# DIRECTIONS
Among the lines below, a stretch begins at the one with "step (issue (word 0x11 rsv" and ends at the one with "a (mul b c))". Repeat that stretch exactly, ends included.

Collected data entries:
::::::::

/-- R70: `HostRead(id, i)` answers element `i` and changes nothing but the host's answer; beyond a
buffer's length or capacity, at an unused id and at `CMD` the answer is 0; a whole-register read is the same as reading
each element. The field that holds the answer is the model's (log entry 8), and so is the answer 0 past the last element
of `STATUS`, `RES`, the length registers, `S` and `RK` (log entry 21, DESIGN CHOICE). -/
def Obligations.HostReadEffect : Prop :=
  ∀ (s : State) (id i : Nat),
    step (present (.read id i) s) = .next { s with readback := [hostReadValue s id i] }
      ∧ (∃ L, step (present (.readAll id) s) = .next { s with readback := L } ∧ hostReadValue s id i = L.getD i 0)
      ∧ hostReadValue s 0x00 i = 0
      ∧ hostReadValue s 0x01 i = (if i = 0 then (status s).toNat else 0)
      ∧ hostReadValue s 0x02 i = (if i = 0 then s.res.toNat else 0)
      ∧ hostReadValue s 0x03 i = (if i = 0 then s.kbuf.length else 0)
      ∧ hostReadValue s 0x04 i = (if i = 0 then s.din.length else 0)
      ∧ hostReadValue s 0x05 i = (if i = 0 then s.dout.length else 0)
      ∧ hostReadValue s 0x10 i = (s.sReg.toList.getD i 0x00).toNat
      ∧ hostReadValue s 0x11 i = (s.rk.toList.getD i 0x00).toNat
      ∧ hostReadValue s 0x12 i = (s.kbuf.getD i 0x00).toNat
      ∧ hostReadValue s 0x13 i = (s.din.getD i 0x00).toNat
      ∧ hostReadValue s 0x14 i = (s.dout.getD i 0x00).toNat
      ∧ ((6 ≤ id ∧ id ≤ 0x0F) ∨ 0x15 ≤ id → hostReadValue s id i = 0)

/-- R35: a host write to a read-only or an unused id is ignored, and a write to id 0 is the write to `CMD`. -/
def Obligations.HostWriteByIdEffect : Prop :=
  ∀ (s : State) (id : Nat) (v : CmdWord),
    (id ∈ [0x01, 0x02, 0x03, 0x04, 0x05, 0x11, 0x14] ∨ (6 ≤ id ∧ id ≤ 0x0F) ∨ 0x15 ≤ id →
      step (present (.writeId id v) s) = .next s)
      ∧ step (present (.writeId 0x00 v) s) = step (issue v s)

/-- R28, R200: the fields of `STATUS` and the six codes of `ERR`. -/
def Obligations.StatusFields : Prop :=
  ∀ s : State,
    (status s).extractLsb' 4 4 = 0 ∧ (status s).getLsbD 3 = s.sv
      ∧ ((status s).extractLsb' 0 3).toNat
          = match s.err with
            | .ok => 0
            | .invalidKeyLength => 1
            | .invalidCiphertextLength => 2
            | .invalidPadding => 3
            | .illegalCommand => 4
            | .noSchedule => 5

/-- R37: after reset and after `CLR` every register and buffer of the engine is zero or empty, and every host read
answers 0. That the events to come, the last answer to the host and the RNG's answers survive is the model's reading
(log entry 14, DEDUCED), and so is the answer 0 past the last element of a register that is no buffer (log entry 21,
DESIGN CHOICE); the reset values of the model's own fields are its choice (log entries 1, 3, 4, 8) and are not stated. -/
def Obligations.ResetValues : Prop :=
  EngineReset State.reset
    ∧ (∀ s, ∃ t, step (present .reset s) = .next t ∧ EngineReset t ∧ SameOutside s t)
    ∧ (∀ s, ∃ t, exec .clr s = .next t ∧ EngineReset t ∧ SameOutside s t)
    ∧ ∀ t id i, EngineReset t → hostReadValue t id i = 0

/-- R231: what each command does in the reset state. -/
def Obligations.CommandsInResetState : Prop :=
  exec .keyexp State.reset = .next { State.reset with err := .invalidKeyLength }
    ∧ exec .cbcenc State.reset = .next { State.reset with err := .invalidKeyLength }
    ∧ exec .cbcdec State.reset = .next { State.reset with err := .invalidKeyLength }
    ∧ (∀ a : Byte, a.toNat ≤ 10 → exec (.addrk a) State.reset = .next { State.reset with err := .noSchedule })
    ∧ exec .encblk State.reset = .next { State.reset with err := .noSchedule }
    ∧ exec .decblk State.reset = .next { State.reset with err := .noSchedule }
    ∧ exec .unpad State.reset = .next { State.reset with err := .invalidCiphertextLength }
    ∧ exec .pad State.reset = .next { State.reset with dout := List.replicate 16 0x10 }

/-- R28: `ERR` "is not changed by host transactions": no load, write or read of the host changes it. -/
def Obligations.HostTransactionsKeepErr : Prop :=
  ∀ (s t : State) (e : HostEvent), e ≠ .reset → (∀ w, e ≠ .writeCmd w) → (∀ v, e ≠ .writeId 0x00 v) →
    step (present e s) = .next t → t.err = s.err

/-- R240, R94: every command answers a next state, whatever the state; and a step answers a next state unless its
event is one the spec says is not a transaction (R67, R68, R73), which is refused. With no event the engine is idle
(log entry 2, the model's reading). -/
def Obligations.EveryStepAnswers : Prop :=
  (∀ (i : Instr) (s : State), ∃ t, exec i s = .next t)
    ∧ (∀ s : State, s.pending = [] → step s = .next s)
    ∧ ∀ (s : State) (e : HostEvent),
        (∃ t, step (present e s) = .next t)
          ∨ (∃ K, e = .loadKey K ∧ 32 < K.length)
          ∨ (∃ M c, e = .loadData M ∧ s.cap = some c ∧ c < M.length)
          ∨ ∃ id v, e = .writeId id v ∧ id ∈ [0x10, 0x12, 0x13]

/-! ## Galois field -/

/-- R111, R113: `XTIME a` completes with `xtime(a)` in `RES`, written out. -/
def Obligations.XtimeCommand : Prop :=
  UnaryByteCommand .xtime 0x10 fun b => if b.getLsbD 7 then (b <<< 1) ^^^ 0x1B else b <<< 1

/-- R112, R114: `GMUL a, b` completes with `mul(a, b)` in `RES`, its eight steps written out. -/
def Obligations.GmulCommand : Prop :=
  ∀ (a b : Byte) (s : State),
    let p : Byte := ((List.range 8).map fun i => if b.getLsbD i then xtime^[i] a else 0x00).foldl (· ^^^ ·) 0x00
    exec (.gmul a b) s = .next { s with res := p, err := .ok }
      ∧ step (issue (word 0x11 0x00 a b) s) = .next { s with res := p, err := .ok }
      ∧ ∀ rsv : Byte, rsv ≠ 0x00 →
          step (issue (word 0x11 rsv a b) s) = .next { s with err := .illegalCommand }

/-- R115, every law of the rule. -/
def Obligations.GaloisFieldLaws : Prop :=
  (∀ a b : Byte, mul a b = mul b a)
    ∧ (∀ a b c : Byte, mul a (b ^^^ c) = mul a b ^^^ mul a c)
    ∧ (∀ a b c : Byte, mul (mul a b) c = mul a (mul b c))
    ∧ (∀ a : Byte, mul a 0x01 = a ∧ mul a 0x02 = xtime a ∧ mul a 0x03 = xtime a ^^^ a
        ∧ mul a 0x09 = xtime (xtime (xtime a)) ^^^ a
        ∧ mul a 0x0B = xtime (xtime (xtime a)) ^^^ xtime a ^^^ a
        ∧ mul a 0x0D = xtime (xtime (xtime a)) ^^^ xtime (xtime a) ^^^ a
        ∧ mul a 0x0E = xtime (xtime (xtime a)) ^^^ xtime (xtime a) ^^^ xtime a)
    ∧ ∀ a : Byte, a ≠ 0x00 → ∃! b : Byte, mul a b = 0x01

/-- R110: bytes are the polynomials over GF(2) of degree below 8, addition is `^`, and `mul` is the product of
polynomials modulo `x^8 + x^4 + x^3 + x + 1`. -/
def Obligations.MulIsPolynomialProduct : Prop :=
  Function.Injective poly
    ∧ (∀ a b : Byte, poly (a ^^^ b) = poly a + poly b)
    ∧ ∀ a b : Byte, poly (mul a b) = (poly a * poly b) %ₘ reductionPoly

/-! ## Tables -/

/-- R123, R124: `SBOX a` and `ISBOX a` complete with the table's entry number `a` in `RES`. -/
def Obligations.SboxCommands : Prop :=
  UnaryByteCommand .sbox 0x20 (fun a => sboxRom.getD a.toNat 0x00)
    ∧ UnaryByteCommand .isbox 0x21 fun a => isboxRom.getD a.toNat 0x00

/-- R122, R125: `RCON a` for `a` from 1 to 10 completes with `RCON[a]`, which is `x^(a-1)`; any other word with its
opcode is no command. -/
def Obligations.RconCommand : Prop :=
  (∀ (a : Byte) (s : State), 1 ≤ a.toNat → a.toNat ≤ 10 →
      exec (.rcon a) s = .next { s with res := xtime^[a.toNat - 1] 0x01, err := .ok }
        ∧ step (issue (word 0x22 0x00 a 0x00) s) = .next { s with res := xtime^[a.toNat - 1] 0x01, err := .ok })
    ∧ ∀ (rsv a b : Byte) (s : State), a.toNat < 1 ∨ 10 < a.toNat ∨ rsv ≠ 0x00 ∨ b ≠ 0x00 →
        step (issue (word 0x22 rsv a b) s) = .next { s with err := .illegalCommand }

/-- R126: the two tables are inverse permutations, without fixed points and opposite fixed points; and the rule's spot
values. -/
def Obligations.SboxPermutations : Prop :=
  Function.Bijective sboxAt
    ∧ (∀ a : Byte, isboxAt (sboxAt a) = a ∧ sboxAt (isboxAt a) = a ∧ sboxAt a ≠ a ∧ sboxAt a ≠ a ^^^ 0xFF)
    ∧ sboxAt 0x00 = 0x63 ∧ sboxAt 0x01 = 0x7C ∧ sboxAt 0x10 = 0xCA ∧ sboxAt 0x53 = 0xED ∧ sboxAt 0xFF = 0x16
    ∧ isboxAt 0x00 = 0x52 ∧ isboxAt 0x63 = 0x00 ∧ isboxAt 0xED = 0x53 ∧ isboxAt 0xFF = 0x7D

/-- The definition that R120 says the forward table satisfies: field inverse, then the affine map. The spec marks it
as general knowledge. -/
def Obligations.SboxIsAffineOfInverse : Prop :=
  ∀ a t : Byte, (a = 0x00 → t = 0x00) → (a ≠ 0x00 → mul a t = 0x01) →
    sboxAt a = t ^^^ t.rotateLeft 1 ^^^ t.rotateLeft 2 ^^^ t.rotateLeft 3 ^^^ t.rotateLeft 4 ^^^ 0x63
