-- ==== Sys2Proof/Tests/Slice0.lean ====
section
/-! SUPPORT. Tests of the model: ill-formed terms, decoding from words written bit by bit, one or two steps a command
with results from the spec's own examples and vectors, and a witness for the hypotheses of each statement. -/

namespace Sys2Proof.Tests

open Sys2Proof.Machine Sys2Proof.Claims

/-! ## Helpers -/

/-- A view of the next state, if there is one. -/
def view {α : Type} (f : State → α) : Result → Option α
  | .next s => some (f s)
  | .fault _ => none
  | .refused _ => none

/-- The key of Scenario B (95_test_vectors.md, 1.1). -/
def keyB : Block := #v[0x00, 0x01, 0x02, 0x03, 0x04, 0x05, 0x06, 0x07, 0x08, 0x09, 0x0a, 0x0b, 0x0c, 0x0d, 0x0e, 0x0f]

/-- The plaintext block of Scenario B. -/
def plainB : Block := #v[0x00, 0x11, 0x22, 0x33, 0x44, 0x55, 0x66, 0x77, 0x88, 0x99, 0xaa, 0xbb, 0xcc, 0xdd, 0xee, 0xff]

/-- The ciphertext block of Scenario B. -/
def cipherB : Block := #v[0x69, 0xc4, 0xe0, 0xd8, 0x6a, 0x7b, 0x04, 0x30, 0xd8, 0xcd, 0xb7, 0x80, 0x70, 0xb4, 0xc5, 0x5a]

/-- The draw of program P3 (95_test_vectors.md, 12). -/
def drawP3 : Block := #v[0x10, 0x11, 0x12, 0x13, 0x14, 0x15, 0x16, 0x17, 0x18, 0x19, 0x1a, 0x1b, 0x1c, 0x1d, 0x1e, 0x1f]

/-- The ciphertext of "abc" in program P3. -/
def cipherP3 : List Byte :=
  drawP3.toList ++
    [0x12, 0x50, 0x2c, 0xb0, 0x82, 0xa4, 0x3c, 0x4b, 0x02, 0x9b, 0xb6, 0x7b, 0x4f, 0x00, 0xf5, 0xd7]

/-- The reset state with a block in `S`. -/
def withS (B : Block) : State := { State.reset with sReg := B }

/-- The reset state with the key of Scenario B loaded. -/
def withKey : State := { State.reset with kbuf := keyB.toList }

/-- The same with its schedule in `RK`. -/
def withSchedule (B : Block) : State := { withKey with rk := expand keyB, sv := true, sReg := B }

/-- The reset state with input data. -/
def withData (D : List Byte) : State := { State.reset with din := D, dout := [0x01, 0x02, 0x03] }

/-! ## Ill-formed terms: each range check refuses one (R95) -/

theorem test_rcon_zero_ill_formed : (Instr.rcon 0).wellFormed = false := by decide
theorem test_rcon_eleven_ill_formed : (Instr.rcon 11).wellFormed = false := by decide
theorem test_addrk_eleven_ill_formed : (Instr.addrk 11).wellFormed = false := by decide
theorem test_ranges_well_formed :
    (Instr.rcon 1).wellFormed ∧ (Instr.rcon 10).wellFormed ∧ (Instr.addrk 0).wellFormed
      ∧ (Instr.addrk 10).wellFormed := by decide

/-! ## Decoding: every constructor from its word, bit by bit (R90, R92) -/

theorem test_decode_xtime : decode 0b00010000_00000000_01010111_00000000#32 = .ok (.xtime 0x57) := by decide
theorem test_decode_gmul : decode 0b00010001_00000000_01010111_00010011#32 = .ok (.gmul 0x57 0x13) := by decide
theorem test_decode_sbox : decode 0b00100000_00000000_01010011_00000000#32 = .ok (.sbox 0x53) := by decide
theorem test_decode_isbox : decode 0b00100001_00000000_11101101_00000000#32 = .ok (.isbox 0xed) := by decide
theorem test_decode_rcon : decode 0b00100010_00000000_00001001_00000000#32 = .ok (.rcon 0x09) := by decide
theorem test_decode_keyexp : decode 0b00110000_00000000_00000000_00000000#32 = .ok .keyexp := by decide
theorem test_decode_subb : decode 0b01000000_00000000_00000000_00000000#32 = .ok .subb := by decide
theorem test_decode_shrow : decode 0b01000001_00000000_00000000_00000000#32 = .ok .shrow := by decide
theorem test_decode_mixc : decode 0b01000010_00000000_00000000_00000000#32 = .ok .mixc := by decide
theorem test_decode_addrk : decode 0b01000011_00000000_00001010_00000000#32 = .ok (.addrk 0x0a) := by decide
theorem test_decode_isubb : decode 0b01010000_00000000_00000000_00000000#32 = .ok .isubb := by decide
theorem test_decode_ishrow : decode 0b01010001_00000000_00000000_00000000#32 = .ok .ishrow := by decide
theorem test_decode_imixc : decode 0b01010010_00000000_00000000_00000000#32 = .ok .imixc := by decide
theorem test_decode_encblk : decode 0b01100000_00000000_00000000_00000000#32 = .ok .encblk := by decide
theorem test_decode_decblk : decode 0b01100001_00000000_00000000_00000000#32 = .ok .decblk := by decide
theorem test_decode_pad : decode 0b01110000_00000000_00000000_00000000#32 = .ok .pad := by decide
theorem test_decode_unpad : decode 0b01110001_00000000_00000000_00000000#32 = .ok .unpad := by decide
theorem test_decode_cbcenc : decode 0b10000000_00000000_00000000_00000000#32 = .ok .cbcenc := by decide
theorem test_decode_cbcdec : decode 0b10000001_00000000_00000000_00000000#32 = .ok .cbcdec := by decide
theorem test_decode_clr : decode 0b11110000_00000000_00000000_00000000#32 = .ok .clr := by decide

::::::::

# PROBLEM SOLUTION
          step (issue (word 0x11 rsv a b) s) = .next { s with err := .illegalCommand }

/-- R115, every law of the rule. -/
def Obligations.GaloisFieldLaws : Prop :=
  (∀ a b : Byte, mul a b = mul b a)
    ∧ (∀ a b c : Byte, mul a (b ^^^ c) = mul a b ^^^ mul a c)
    ∧ (∀ a b c : Byte, mul (mul a b) c = mul a (mul b c))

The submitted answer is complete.